2.1 Uma abordagem sobre a definição de currículo no contexto da educação

Nesta seção, discorreremos sobre a definição de currículo e sobre o currículo no âmbito da educação infantil. Um entendimento acerca dessas questões faz-se de extrema importância, tendo em vista que a pesquisa tem como enfoque a implementação da Proposta Curricular para a educação infantil na rede municipal de Juiz de Fora, mais especificamente na Escola Municipal Elisa Amaral, entre o ano de 2013 e o primeiro semestre de 2014.

A palavra currículo tem origem no latim, curriculum, cujo significado é pista de correr ou ato de correr. Gama Kury (2001), no Dicionário da Língua Portuguesa, define currículo como sendo curso, disciplinas de um curso escolar ou conjuntos de matérias de um curso. Já para Amaral (2007), em seu artigo intitulado Noções de Currículo: modalidade e níveis, a compreensão sobre currículo no contexto escolar se traduz em um caminho a ser percorrido e cumprido pelo estudante. Vale ressaltar que esse percurso a ser feito é determinado pela escola.

Ainda conforme Amaral (2007), diferentes significados e ênfases são destinados ao currículo ao longo dos tempos. Desse modo, há autores que fazem uma abordagem de currículo como o “[...] conjunto de conhecimentos que os professores elegeram como aqueles desejáveis de serem apreendidos pelas novas gerações” (AMARAL, 2007, p.02). A autora também aponta que nos dias atuais, admite-se a concepção de que cada estudante constrói, no decorrer de sua trajetória escolar, o seu próprio currículo, o qual resulta da experiência de suas vivências pessoais e socioculturais somadas as que são promovidas pelo contexto escolar.

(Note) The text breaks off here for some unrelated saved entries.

-- ==== Sys2Proof/Tests/Slice0.lean ====
section
/-! SUPPORT. The model's own tests. Expected results are the vectors of 95_test_vectors.md, the examples and corner cases of the
rules, or the encoding tables; none is the model's own answer. Every test is about one step on a small state. The theorems named
witness_… show operands that meet the hypotheses of the statements, clause by clause, at the ends of the ranges. -/

namespace Sys2Proof.Tests

open Sys2Proof.Machine Sys2Proof.Stated

/-- The result a step returned last. -/
def resultOf : Host.Outcome State Fault Refusal → Option Result
  | .next s => s.outbox.getLast?.map (fun r => r.result)
  | .fault _ => none
  | .refused _ => none

/-- The build with PACK_SHORT_ALIGN = HIGH. -/
def highBuild : State := { State.reset with build := { packShortAlign := .high, valLenPolicy := .exactLength } }

/-- The build with VAL_LEN_POLICY = PREFIX. -/
def prefixBuild : State := { State.reset with build := { packShortAlign := .low, valLenPolicy := .prefixLength } }

/-- The result of an instruction under the default build. -/
def run (i : Instr) : Option Result := resultOf (exec i State.reset)

/-- The result of an instruction under HIGH. -/
def runHigh (i : Instr) : Option Result := resultOf (exec i highBuild)

/-- The result of an instruction under PREFIX. -/
def runPrefix (i : Instr) : Option Result := resultOf (exec i prefixBuild)

/-- A byte-sequence result. -/
def ok (bs : List Byte) : Option Result := some (.bytes bs)

/-- An error result. -/
def fails (e : ErrorCode) : Option Result := some (.err e)

/-- A digit string from the numbers of its digits. -/
def text (ns : List Nat) : List Char := ns.map (fun n => if n = 1 then '1' else '0')

/-- Integers as bit-like values. -/
def ints (vs : List Int) : List BitIn := vs.map BitIn.int

/-- The length and the first bytes of a byte-sequence result. -/
def headOf (k : Nat) : Option Result → Option (Nat × List Byte)
  | some (.bytes bs) => some (bs.length, bs.take k)
  | _ => none

/-- The instruction of a command word over the record of zeros, where the decoder accepts the word. -/
def ofWord (cmd : Word16) : Option Instr := decodeTableWord 16 cmd.toNat

/-! ### Decoding: the words of 30_encoding.md R61, unit above selector, written out in bits -/

theorem test_decode_request_words :
    ofWord 0b00000001_00000001 = some (.reqRc 0 0) ∧ ofWord 0b00000001_00000010 = some (.reqRdi 0 0) ∧
    ofWord 0b00000001_00000011 = some (.reqRhr 0 0) ∧ ofWord 0b00000001_00000100 = some (.reqRir 0 0) ∧
    ofWord 0b00000001_00000101 = some (.reqWsc 0 (.int 0)) ∧ ofWord 0b00000001_00000110 = some (.reqWsr 0 0 false) ∧
    ofWord 0b00000001_00001111 = some (.reqWmc 0 []) ∧ ofWord 0b00000001_00010000 = some (.reqWmr 0 [] false) := by
  decide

Já Moreira e Candau (2008, p. 86) conceituam currículo “[...] como as experiências escolares que se desdobram em torno do conhecimento, em meio às relações sociais, e que contribuem para a construção de identidades de nossos estudantes”. Assim sendo, currículo se associa ao conjunto de proposições pedagógicas empreendidas com intencionalidade educativa. Frente a essa perspectiva, fica evidente que diferentes nuances, atribuições e finalidades são atribuídas ao currículo. Entretanto, dentre os conceitos apresentados, todos se distanciam da ideia de currículo apenas como um rol de disciplinas ou como listagem de conteúdos a serem abordados em um determinado período letivo.

Nos últimos anos, o trabalho com o currículo vem sendo alvo das políticas públicas educacionais brasileiras, não só no âmbito das secretarias e órgãos de educação, mas também para os profissionais que atuam nos vários níveis de ensino, no sentido de terem um direcionamento acerca de priorizar o que ensinar, qual a finalidade de ensinar, como ensinar e para quem se destina o ensino. Vários documentos legais, a partir da década de 1990, apontam para esta direção. A LDB, instituída em 1996, fixa que o currículo deve prever uma base comum e outra diversificada, com o objetivo de resgatar e valorizar as diferenças regionais. Em 1997, foram lançados pelo MEC os Parâmetros Curriculares Nacionais para o ensino fundamental. No campo específico da educação infantil temos, publicados em 1998, os Referenciais Curriculares (RCNEI), e no ano seguinte, foram institucionalizadas as Diretrizes Curriculares Nacionais.

Diante desses pressupostos, como meio de garantir certa unidade aos currículos escolares em todo território brasileiro, o governo, através de suas representações, como o MEC, o Conselho Nacional de Educação (CNE) e as secretarias de educação de estados e municípios, formalizou parâmetros e diretrizes curriculares a serem seguidas pelas instituições de ensino.

Neste sentido, o MEC propõe ações como instrumentos capazes de auxiliar na melhoria da qualidade da educação básica, ancoradas no currículo da Educação infantil, do ensino fundamental e do ensino médio. Estas ações estão impressas no Programa Currículo em Movimento, criado em 2009, o qual tem por objetivo “[...] Identificar e analisar propostas pedagógicas e a organização curricular da educação infantil, ensino fundamental e ensino médio implementadas nos sistemas estaduais e municipais” (BRASIL, 2009).

Este programa também tem o propósito de elaborar documentos que tenham a finalidade de propor uma atualização das diretrizes curriculares desde a primeira etapa da educação básica até o ensino médio. Também busca elaborar textos orientadores voltados para a organização do currículo, eferências de conteúdos, visando garantir a formação básica comum da educação em âmbito nacional – base nacional comum e base curricular comum.

No tocante à Educação Infantil, Kramer (2001, p.5), destaca que o debate sobre proposta pedagógica ou curricular ocorreu pela primeira vez no ano de 1995, em decorrência do trabalho de alguns pesquisadores que, ao atenderem à solicitação da Coordenação-Geral de Educação Infantil (COEDI), órgão vinculado ao

MEC, passaram a produzir trabalhos com a finalidade de relacionar currículo e educação infantil, tendo como desafio responder à seguinte indagação: “o que é proposta pedagógica e currículo na educação infantil?”.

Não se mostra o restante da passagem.